Pick ConvertKit if: Creators, bloggers, and newsletter writers who want simple automation that just works
Pick Mailchimp if: Small businesses starting with email marketing who want an all-in-one platform
Our take: ConvertKit for simplicity, Mailchimp for power users.
| ConvertKit | Mailchimp | |
|---|---|---|
| Pricing | Free up to 10,000 subscribers (limited features) | Creator $25/mo (300 subs) | Free up to 500 contacts and 1,000 sends/mo | Essentials $13/mo |
| Features | Visual automation builder, Subscriber tagging, Landing pages and forms, Creator Network for growth, Digital product sales | Email campaigns and automation, Landing pages, Audience segmentation, A/B testing, Customer journey builder |
| Best for | Creators, bloggers, and newsletter writers who want simple automation that just works | Small businesses starting with email marketing who want an all-in-one platform |
| Learning Curve | Easy | Easy |
The Real Difference
Both offer free tiers, so the real question is what you get when you start paying.

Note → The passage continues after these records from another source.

-- ==== Sys2Proof/Laws/State.lean ====
section
/-! SUPPORT. What each update of the state leaves as it was: one lemma per field per update. -/

namespace Sys2Proof.Machine

variable (s : State)
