/-! ### A readback that waited (R395) -/

/-- A readback that gets its lease waits no more. -/
theorem State.rbLease_granted {j : RbJob} (hj : (s.cup c).rbJob = some j) (hok : s.leaseOk .captureReadback [.cup c] = true) :
    ((s.rbLease c).cup c).rbJob = some { j with waiting := false } ∧
      (s.rbLease c).leased .captureReadback (.cup c) = true ∧ (s.rbLease c).regs = s.regs ∧ (s.rbLease c).hbm = s.hbm := by
  obtain ⟨t, ht, hmoves, hheld⟩ := State.leaseTry_granted hok rfl j.dom
  have hdef : s.rbLease c = t.modCup c fun x => { x with rbJob := some { j with waiting := false } } := by
    rw [State.rbLease, hj]
    dsimp only
    rw [ht]
  rw [hdef]
  exact ⟨by rw [State.cup_modCup_self], hheld _ (by simp), hmoves.regs, hmoves.hbm⟩

/-! ### The statement -/

/-- A leaf that is updated, read at another. -/
theorem State.leaf_modLeaf_ne (s : State) {p p' : Nat} (h : p' ≠ p) (f : LeafSt → LeafSt) :
    (s.modLeaf p f).leaf p' = s.leaf p' := (nget_nput ..).trans (if_neg h)

/-- Settles O27: a step of the pass is taken under its lease alone, which no other lease's taking over can cost it. -/
theorem theSteepPassChecksConfiguration : Obligations.TheSteepPassChecksConfiguration := by
  unfold Obligations.TheSteepPassChecksConfiguration
  refine ⟨?leased, ?unleased, ?idle, ?word, ?mends, ?cut, ?whole, ?pause, ?minRun⟩
  case leased =>
    intro s c p f hp hthere hgo hl
    exact State.passStep_leased f hp hthere hgo hl
  case unleased =>
    intro s c p f hp hthere hgo hl
    refine ⟨fun hok => ?_, fun hno => ?_⟩
    · obtain ⟨t, ht, -, hheld⟩ := State.leaseTry_granted hok rfl 0x00
      rw [State.passStep_unleased f hp hthere hgo hl ht, ht]
      exact ⟨rfl, hheld _ (by simp)⟩
    · exact State.passStep_unleased f hp hthere hgo hl (State.leaseTry_refused hno 0x00)
  case idle =>
    intro s c p f hp h
    exact State.passStep_idle f hp h
  case word =>
    intro s c w p hserv hp hthere hgo hl hsound
    have hexec (f : WordFault) : exec (.steepPassWord c w f) s = .next (s.passWord c.val w.val f) := by
      change execSteepPassWord c w f s = _
      rw [execSteepPassWord, whenServing_serving hserv, State.passStep_leased _ hp hthere hgo hl]
    refine ⟨by rw [hexec, State.passWord_sound hsound], fun b => ?_⟩
    refine ⟨s.countUp ⟨.cupScrub, c.val, 0⟩ 7 0, by rw [hexec, State.passWord_read hsound], s.fld_countUp8 _,
      State.keepsRegs_of_setReg rfl, rfl⟩
  case mends =>
    intro s c w p hserv hp hthere hgo hl hone
    obtain ⟨hat, herr, hcount, hregs, hmoves⟩ := State.passWord_mends_spec hone
    refine ⟨_, ?_, hat, herr, hcount, hregs, hmoves⟩
    change execSteepPassWord c w .none s = _
    rw [execSteepPassWord, whenServing_serving hserv, State.passStep_leased _ hp hthere hgo hl]
  case cut =>
    intro s c p hserv hp hthere hgo hl hcut
    refine ⟨(s.passTurn c.val).setFlag ⟨.cupPdigStat, c.val, 0⟩ 1 true, ?_, State.flag_setFlag_self _ _ _ _ (by decide),
      s.passCut_passTurn c.val, State.keepsRegs_of_setReg (t := (s.passTurn c.val).setFlag _ 1 true) rfl,
      ((s.movesCupRegs_setCup _ _).trans (State.movesCupRegs_setCup _ _ _)).trans (State.movesCupRegs_setReg _ _ _)⟩
    change execSteepPassCupEnd c s = _
    rw [execSteepPassCupEnd, whenServing_serving hserv, State.passStep_leased _ hp hthere hgo hl, State.passEnd_cut hcut]
  case whole =>
    intro s c p hserv hp hthere hgo hl hcut hue hd
    obtain ⟨hdig, htick, hstat, hrest⟩ := (s.passTurn c.val).passDone_spec c.val (planeDigest (s.cup c.val).correctedPlane)
    refine ⟨_, ?_, hdig, htick, hstat, ?_⟩
    · change execSteepPassCupEnd c s = _
      rw [execSteepPassCupEnd, whenServing_serving hserv, State.passStep_leased _ hp hthere hgo hl,
        State.passEnd_whole hcut hue hd]
    · have hcups : s.movesCupRegs (s.passTurn c.val) :=
        (s.movesCupRegs_setCup _ _).trans (State.movesCupRegs_setCup _ _ _)
      exact hcups.trans (State.movesCupRegs_of_regs hrest)
  case pause =>
    intro s p t0 hserv hpaused hlong
    refine ⟨s.modLeaf p.val fun x => { x with pausedAt := none, resumedAt := some s.tick }, ?_, s.leaf_modLeaf_self _ _,
      fun p' hp' => s.leaf_modLeaf_ne hp' _, rfl⟩
    change execSteepPassPauseTimeout p s = _
    rw [execSteepPassPauseTimeout, whenServing_serving hserv, hpaused]
    exact congrArg Host.Outcome.next (if_pos hlong)
  case minRun =>
    intro s p t0 c j hserv hres hlong hfind hj hok
    obtain ⟨hjob, hheld, hregs, hhbm⟩ := State.rbLease_granted hj hok
    refine ⟨s.rbLease c, ?_, hjob, hheld, hregs, State.keepsHbm_of_eq hhbm⟩
    change execSteepPassMinRunExpiry p s = _
    have hrun : t0 + msTicks 10 ≤ s.tick := hlong
    rw [execSteepPassMinRunExpiry, whenServing_serving hserv, hres]
    dsimp only
    rw [if_pos hrun, hfind]
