@[simp] theorem State.setErrCode_tickCtrl (s : State) (v : ErrCode) : (s.setErrCode v).tickCtrl = s.tickCtrl := rfl
@[simp] theorem State.setErrCode_tickReload (s : State) (v : ErrCode) : (s.setErrCode v).tickReload = s.tickReload := rfl
@[simp] theorem State.setErrCode_tickCurrent (s : State) (v : ErrCode) : (s.setErrCode v).tickCurrent = s.tickCurrent := rfl
@[simp] theorem State.setErrCode_ticks (s : State) (v : ErrCode) : (s.setErrCode v).ticks = s.ticks := rfl
@[simp] theorem State.setErrCode_pend (s : State) (v : ErrCode) : (s.setErrCode v).pend = s.pend := rfl
@[simp] theorem State.setErrCode_missed (s : State) (v : ErrCode) : (s.setErrCode v).missed = s.missed := rfl
@[simp] theorem State.setErrCode_ovrCnt (s : State) (v : ErrCode) : (s.setErrCode v).ovrCnt = s.ovrCnt := rfl
@[simp] theorem State.setErrCode_errCode (s : State) (v : ErrCode) : (s.setErrCode v).errCode = v := rfl
@[simp] theorem State.setErrCode_errInfo (s : State) (v : ErrCode) : (s.setErrCode v).errInfo = s.errInfo := rfl
@[simp] theorem State.setErrCode_flags (s : State) (v : ErrCode) : (s.setErrCode v).flags = s.flags := rfl
@[simp] theorem State.setErrCode_out (s : State) (v : ErrCode) : (s.setErrCode v).out = s.out := rfl
@[simp] theorem State.setErrCode_cnt (s : State) (v : ErrCode) : (s.setErrCode v).cnt = s.cnt := rfl
@[simp] theorem State.setErrCode_mask (s : State) (v : ErrCode) : (s.setErrCode v).mask = s.mask := rfl
@[simp] theorem State.setErrCode_tasks (s : State) (v : ErrCode) : (s.setErrCode v).tasks = s.tasks := rfl
@[simp] theorem State.setErrCode_lines (s : State) (v : ErrCode) : (s.setErrCode v).lines = s.lines := rfl
@[simp] theorem State.setErrCode_meas (s : State) (v : ErrCode) : (s.setErrCode v).meas = s.meas := rfl
@[simp] theorem State.setErrCode_seqs (s : State) (v : ErrCode) : (s.setErrCode v).seqs = s.seqs := rfl
@[simp] theorem State.setErrCode_requester (s : State) (v : ErrCode) : (s.setErrCode v).requester = s.requester := rfl
@[simp] theorem State.setErrCode_rsp (s : State) (v : ErrCode) : (s.setErrCode v).rsp = s.rsp := rfl
@[simp] theorem State.setErrCode_inputs (s : State) (v : ErrCode) : (s.setErrCode v).inputs = s.inputs := rfl
@[simp] theorem State.setErrCode_time (s : State) (v : ErrCode) : (s.setErrCode v).time = s.time := rfl
@[simp] theorem State.setErrCode_counter (s : State) (v : ErrCode) (c : Fin 4) : (s.setErrCode v).counter c = s.counter c := rfl
@[simp] theorem State.setErrCode_maskReg (s : State) (v : ErrCode) (m : Fin 8) : (s.setErrCode v).maskReg m = s.maskReg m := rfl
@[simp] theorem State.setErrCode_task (s : State) (v : ErrCode) (k : Fin 4) : (s.setErrCode v).task k = s.task k := rfl
@[simp] theorem State.setErrCode_line (s : State) (v : ErrCode) (i : Fin 4) : (s.setErrCode v).line i = s.line i := rfl
@[simp] theorem State.setErrCode_measUnit (s : State) (v : ErrCode) (u : Fin 2) : (s.setErrCode v).measUnit u = s.measUnit u := rfl
@[simp] theorem State.setErrCode_seqUnit (s : State) (v : ErrCode) (j : Fin 2) : (s.setErrCode v).seqUnit j = s.seqUnit j := rfl

@[simp] theorem State.setErrInfo_tickCtrl (s : State) (v : Word) : (s.setErrInfo v).tickCtrl = s.tickCtrl := rfl
@[simp] theorem State.setErrInfo_tickReload (s : State) (v : Word) : (s.setErrInfo v).tickReload = s.tickReload := rfl
@[simp] theorem State.setErrInfo_tickCurrent (s : State) (v : Word) : (s.setErrInfo v).tickCurrent = s.tickCurrent := rfl
@[simp] theorem State.setErrInfo_ticks (s : State) (v : Word) : (s.setErrInfo v).ticks = s.ticks := rfl
@[simp] theorem State.setErrInfo_pend (s : State) (v : Word) : (s.setErrInfo v).pend = s.pend := rfl
@[simp] theorem State.setErrInfo_missed (s : State) (v : Word) : (s.setErrInfo v).missed = s.missed := rfl
@[simp] theorem State.setErrInfo_ovrCnt (s : State) (v : Word) : (s.setErrInfo v).ovrCnt = s.ovrCnt := rfl
@[simp] theorem State.setErrInfo_errCode (s : State) (v : Word) : (s.setErrInfo v).errCode = s.errCode := rfl
@[simp] theorem State.setErrInfo_errInfo (s : State) (v : Word) : (s.setErrInfo v).errInfo = v := rfl
@[simp] theorem State.setErrInfo_flags (s : State) (v : Word) : (s.setErrInfo v).flags = s.flags := rfl
@[simp] theorem State.setErrInfo_out (s : State) (v : Word) : (s.setErrInfo v).out = s.out := rfl
@[simp] theorem State.setErrInfo_cnt (s : State) (v : Word) : (s.setErrInfo v).cnt = s.cnt := rfl
@[simp] theorem State.setErrInfo_mask (s : State) (v : Word) : (s.setErrInfo v).mask = s.mask := rfl
@[simp] theorem State.setErrInfo_tasks (s : State) (v : Word) : (s.setErrInfo v).tasks = s.tasks := rfl
@[simp] theorem State.setErrInfo_lines (s : State) (v : Word) : (s.setErrInfo v).lines = s.lines := rfl
@[simp] theorem State.setErrInfo_meas (s : State) (v : Word) : (s.setErrInfo v).meas = s.meas := rfl
@[simp] theorem State.setErrInfo_seqs (s : State) (v : Word) : (s.setErrInfo v).seqs = s.seqs := rfl
@[simp] theorem State.setErrInfo_requester (s : State) (v : Word) : (s.setErrInfo v).requester = s.requester := rfl
@[simp] theorem State.setErrInfo_rsp (s : State) (v : Word) : (s.setErrInfo v).rsp = s.rsp := rfl
@[simp] theorem State.setErrInfo_inputs (s : State) (v : Word) : (s.setErrInfo v).inputs = s.inputs := rfl
@[simp] theorem State.setErrInfo_time (s : State) (v : Word) : (s.setErrInfo v).time = s.time := rfl
@[simp] theorem State.setErrInfo_counter (s : State) (v : Word) (c : Fin 4) : (s.setErrInfo v).counter c = s.counter c := rfl
@[simp] theorem State.setErrInfo_maskReg (s : State) (v : Word) (m : Fin 8) : (s.setErrInfo v).maskReg m = s.maskReg m := rfl
@[simp] theorem State.setErrInfo_task (s : State) (v : Word) (k : Fin 4) : (s.setErrInfo v).task k = s.task k := rfl
@[simp] theorem State.setErrInfo_line (s : State) (v : Word) (i : Fin 4) : (s.setErrInfo v).line i = s.line i := rfl
@[simp] theorem State.setErrInfo_measUnit (s : State) (v : Word) (u : Fin 2) : (s.setErrInfo v).measUnit u = s.measUnit u := rfl
@[simp] theorem State.setErrInfo_seqUnit (s : State) (v : Word) (j : Fin 2) : (s.setErrInfo v).seqUnit j = s.seqUnit j := rfl

@[simp] theorem State.setFlags_tickCtrl (s : State) (v : Half) : (s.setFlags v).tickCtrl = s.tickCtrl := rfl
@[simp] theorem State.setFlags_tickReload (s : State) (v : Half) : (s.setFlags v).tickReload = s.tickReload := rfl
@[simp] theorem State.setFlags_tickCurrent (s : State) (v : Half) : (s.setFlags v).tickCurrent = s.tickCurrent := rfl
@[simp] theorem State.setFlags_ticks (s : State) (v : Half) : (s.setFlags v).ticks = s.ticks := rfl
@[simp] theorem State.setFlags_pend (s : State) (v : Half) : (s.setFlags v).pend = s.pend := rfl
@[simp] theorem State.setFlags_missed (s : State) (v : Half) : (s.setFlags v).missed = s.missed := rfl
@[simp] theorem State.setFlags_ovrCnt (s : State) (v : Half) : (s.setFlags v).ovrCnt = s.ovrCnt := rfl
@[simp] theorem State.setFlags_errCode (s : State) (v : Half) : (s.setFlags v).errCode = s.errCode := rfl
@[simp] theorem State.setFlags_errInfo (s : State) (v : Half) : (s.setFlags v).errInfo = s.errInfo := rfl
@[simp] theorem State.setFlags_flags (s : State) (v : Half) : (s.setFlags v).flags = v := rfl
@[simp] theorem State.setFlags_out (s : State) (v : Half) : (s.setFlags v).out = s.out := rfl
@[simp] theorem State.setFlags_cnt (s : State) (v : Half) : (s.setFlags v).cnt = s.cnt := rfl
@[simp] theorem State.setFlags_mask (s : State) (v : Half) : (s.setFlags v).mask = s.mask := rfl
@[simp] theorem State.setFlags_tasks (s : State) (v : Half) : (s.setFlags v).tasks = s.tasks := rfl
@[simp] theorem State.setFlags_lines (s : State) (v : Half) : (s.setFlags v).lines = s.lines := rfl
@[simp] theorem State.setFlags_meas (s : State) (v : Half) : (s.setFlags v).meas = s.meas := rfl
@[simp] theorem State.setFlags_seqs (s : State) (v : Half) : (s.setFlags v).seqs = s.seqs := rfl
@[simp] theorem State.setFlags_requester (s : State) (v : Half) : (s.setFlags v).requester = s.requester := rfl
@[simp] theorem State.setFlags_rsp (s : State) (v : Half) : (s.setFlags v).rsp = s.rsp := rfl
@[simp] theorem State.setFlags_inputs (s : State) (v : Half) : (s.setFlags v).inputs = s.inputs := rfl
@[simp] theorem State.setFlags_time (s : State) (v : Half) : (s.setFlags v).time = s.time := rfl
@[simp] theorem State.setFlags_counter (s : State) (v : Half) (c : Fin 4) : (s.setFlags v).counter c = s.counter c := rfl
@[simp] theorem State.setFlags_maskReg (s : State) (v : Half) (m : Fin 8) : (s.setFlags v).maskReg m = s.maskReg m := rfl
@[simp] theorem State.setFlags_task (s : State) (v : Half) (k : Fin 4) : (s.setFlags v).task k = s.task k := rfl
@[simp] theorem State.setFlags_line (s : State) (v : Half) (i : Fin 4) : (s.setFlags v).line i = s.line i := rfl
@[simp] theorem State.setFlags_measUnit (s : State) (v : Half) (u : Fin 2) : (s.setFlags v).measUnit u = s.measUnit u := rfl
@[simp] theorem State.setFlags_seqUnit (s : State) (v : Half) (j : Fin 2) : (s.setFlags v).seqUnit j = s.seqUnit j := rfl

ConvertKit stands out with Visual automation builder and Subscriber tagging. Mailchimp counters with Email campaigns and automation and Audience segmentation.
ConvertKit's Achilles heel: email template design is intentionally minimal — if you want pixel-perfect branded emails, look elsewhere. Mailchimp's: gets expensive fast as your list grows — 10k contacts costs $100+/mo and automation is limited on lower tiers. Pick whichever weakness you can live with.
Bottom Line
If you value visual automation builder and creators, bloggers, and newsletter, go with ConvertKit. If small businesses starting with matters more, Mailchimp is your pick. Neither is a bad choice — but one will fit your workflow better.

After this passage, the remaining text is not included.